We will not use any alignments that report a heading outside of our average plus this threshold to position or rotate our map root. This helps create a more stable environment.

LerpSpeed

When we get a new alignment (that should not be dismissed), this value represents how quickly we will interpolate from our previous world root alignment to our new world root alignment. Smaller values mean the transition will appear more subtle.

DeviceLocationProvider

You will need to experiment with various DesiredAccuracyInMeters and UpdateDistanceInMeters settings. I recommend keeping your update distance on the higher side to prevent unnecssary alignment computation. The tradeoff, of course, is that you may begin to drift. Which value you use depdends entirely on your application.

Limitations

While I have done extensive testing "on the ground," I've been in limited, specific locations, with ideal GPS accuracy. I make no guarantees that what is currently provided in this library will solve your problems or work in your area (please help me make it better).

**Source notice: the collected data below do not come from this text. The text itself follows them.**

-- ==== Sys2Proof/Tests/Slice0.lean ====
section
/-! SUPPORT. Tests and witnesses. Expected results come from the spec: the vectors of `95_test_vectors.md` (named S, LC, RV,
WV, GE as there), the worked examples of the rules, or words written out bit by bit from the layouts. -/

namespace Sys2Proof.Tests

open Sys2Proof.Machine

/-! ## Helpers -/

/-- A state with some registers and cells set, `ip` 0 and the stream given. -/
def st (regs : List (RegIdx × Word)) (cells : List (Nat × Word)) (stream : List Byte) : State :=
  cells.foldl (fun s c => memWrite s c.1 c.2) (regs.foldl (fun s r => writeReg s r.1 r.2) (State.load stream))

/-- What a result's next state shows of some registers, some cells and `ip`. -/
def seen (o : Result) (rs : List RegIdx) (as : List Nat) : Option (List Nat × List Nat × Nat) :=
  match o with
  | .next t => some (rs.map fun r => (readReg t r).toNat, as.map fun a => (memRead t a).toNat, t.ip)
  | .fault _ => none
  | .refused _ => none

/-- The state a result holds. -/
def stateOf (o : Result) : Option State :=
  match o with
  | .next t => some t
  | .fault _ => none
  | .refused _ => none

/-! ## WellFormed smoke: a word of each layout with one unused bit set is refused, and its canonical form is not -/

theorem test_wf_load_const_bit31 : canonicalWord 0x000000008000000E#64 = false := by decide
theorem test_wf_read_value_bit22 : canonicalWord 0x0000000000400005#64 = false := by decide
theorem test_wf_write_value_bit22 : canonicalWord 0x0000000000400003#64 = false := by decide
theorem test_wf_greater_or_equal_bit44 : canonicalWord 0x000010000000000A#64 = false := by decide
theorem test_wf_unrecognized_bit4 : canonicalWord 0x0000000000000010#64 = false := by decide
theorem test_wf_source_vectors :
    [0xCC73E#64, 0x17BBA5#64, 0x33F8C3#64, 0x7C0000CAC2A#64, 0xF#64].all canonicalWord = true := by decide

/-! ## Unmarshaller (section 2.1) -/

theorem test_word_is_little_endian : wordOfBytes [1, 2, 3, 4, 5, 6, 7, 8] = 0x0807060504030201#64 := by decide
theorem test_extract_crosses_bytes :
    (extractBits 0x0807060504030201#64 4 6 (by decide)).toNat = 32 ∧
    (extractBits 0x0807060504030201#64 10 21 (by decide)).toNat = 65728 ∧
    (extractBits 0x0807060504030201#64 10 28 (by decide)).toNat = 21037248 ∧
    (extractBits 0x0807060504030201#64 38 6 (by decide)).toNat = 24 ∧
    (extractBits 0x0807060504030201#64 58 6 (by decide)).toNat = 2 := by decide
theorem test_extract_whole_word : (extractBits 0x0807060504030201#64 0 64 (by decide)).toNat = 578437695752307201 := by
  decide
theorem test_pack_truncates : bytesOfWord (setBits 0#64 60 4 0x1F (by decide)) = [0, 0, 0, 0, 0, 0, 0, 0xF0] := by decide
theorem test_pack_straddles : bytesOfWord (setBits 0#64 38 6 31 (by decide)) = [0, 0, 0, 0, 0xC0, 0x07, 0, 0] := by decide

/-! ## Decoding, from words written out bit by bit from R55 to R58 and from the spec's vectors -/

/-- R55: unused 63:31, C = 30:10 with only bit 20 set, B = 9:4 = 31, A = 14 (LC3). -/
theorem test_decode_load_const_bits :
    decodeWord 0b0000000000000000000000000000000001000000000000000000000111111110#64 = .loadConst 31 1048576 := by decide
/-- R56: D = 21:16 = 1, C = 15:10 = 2, B = 9:4 = 32, A = 5. -/
theorem test_decode_read_value_bits :
    decodeWord 0b0000000000000000000000000000000000000000000000010000101000000101#64 = .readValue 32 2 1 := by decide
/-- R57: D = 21:16 = 32, C = 15:10 = 1, B = 9:4 = 3, A = 3. -/
theorem test_decode_write_value_bits :
    decodeWord 0b0000000000000000000000000000000000000000001000000000010000110011#64 = .writeValue 3 1 32 := by decide
/-- R58: D = 43:38 = 33, C = 37:10 = 2^27 + 1, B = 9:4 = 4, A = 10. -/
theorem test_decode_greater_or_equal_bits :
    decodeWord 0b0000000000000000000010000110000000000000000000000000010001001010#64 = .greaterOrEqual 4 134217729 33 := by
  decide
/-- Section 2.6, opcode byte first: the twelve words of zeros and the twelve with every other bit 1. -/
theorem test_decode_unrecognized :
    ([0x0#64, 0x1, 0x2, 0x4, 0x6, 0x7, 0x8, 0x9, 0xB, 0xC, 0xD, 0xF].map decodeWord = noOpInstrs) ∧
    ([0xFFFFFFFFFFFFFFF0#64, 0xFFFFFFFFFFFFFFF1, 0xFFFFFFFFFFFFFFF2, 0xFFFFFFFFFFFFFFF4, 0xFFFFFFFFFFFFFFF6,
      0xFFFFFFFFFFFFFFF7, 0xFFFFFFFFFFFFFFF8, 0xFFFFFFFFFFFFFFF9, 0xFFFFFFFFFFFFFFFB, 0xFFFFFFFFFFFFFFFC,
      0xFFFFFFFFFFFFFFFD, 0xFFFFFFFFFFFFFFFF].map decodeWord = noOpInstrs) := by decide
/-- LC2, RV7, WV6, GE5: every field at its maximum. -/
theorem test_decode_field_maxima :
    [0x7FFFFFFE#64, 0x3FFFF5, 0x3FFFF3, 0xFFFFFFFFFFA].map decodeWord =
      [.loadConst 63 2097151, .readValue 63 63 63, .writeValue 63 63 63, .greaterOrEqual 63 268435455 63] := by decide
/-- LC5 and P6: junk in every unused bit. -/
theorem test_decode_ignores_unused_bits :
    [0xFFFFFFFF800CC73E#64, 0xFFFFFFFFFFC5CF33, 0xFFFFFCC0000CDB3A].map decodeWord =
      [.loadConst 51 817, .writeValue 51 51 5, .greaterOrEqual 51 822 51] := by decide
theorem test_decode_refuses_partial : decode [0x0E, 0x10, 0x00] = .error .trailingPartialInstruction := by rfl
/-- S1 to S4 the other way: the encoder gives the source's bytes. -/
theorem test_encode_source_vectors :
    encode (.loadConst 51 817) = [0x3E, 0xC7, 0x0C, 0, 0, 0, 0, 0] ∧
    encode (.readValue 58 46 23) = [0xA5, 0xBB, 0x17, 0, 0, 0, 0, 0] ∧
    encode (.writeValue 12 62 51) = [0xC3, 0xF8, 0x33, 0, 0, 0, 0, 0] ∧
    encode (.greaterOrEqual 2 811 31) = [0x2A, 0xAC, 0x0C, 0, 0xC0, 0x07, 0, 0] := by decide
theorem test_encode_unrecognized : noOpInstrs.map encodeWord = [0, 1, 2, 4, 6, 7, 8, 9, 11, 12, 13, 15] := by decide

There are various TODO and FIXME tasks scattered around in the Mapbox.Unity.Ar namespace. Please take a look at these to get a better idea of where I think there are some shortcomings. In general, my implementation so far is quite naive. Hopefully the community can help improve this with new context implementations or more sophisticated algorithms/filters.

Solving for UX is not an easy matter. Manual calibration works great, but is not user-friendly (or immune to human error). Automatic calibration works, but still has shortcomings, such as requiring the user to walk x meters before acquiring a workable alignment.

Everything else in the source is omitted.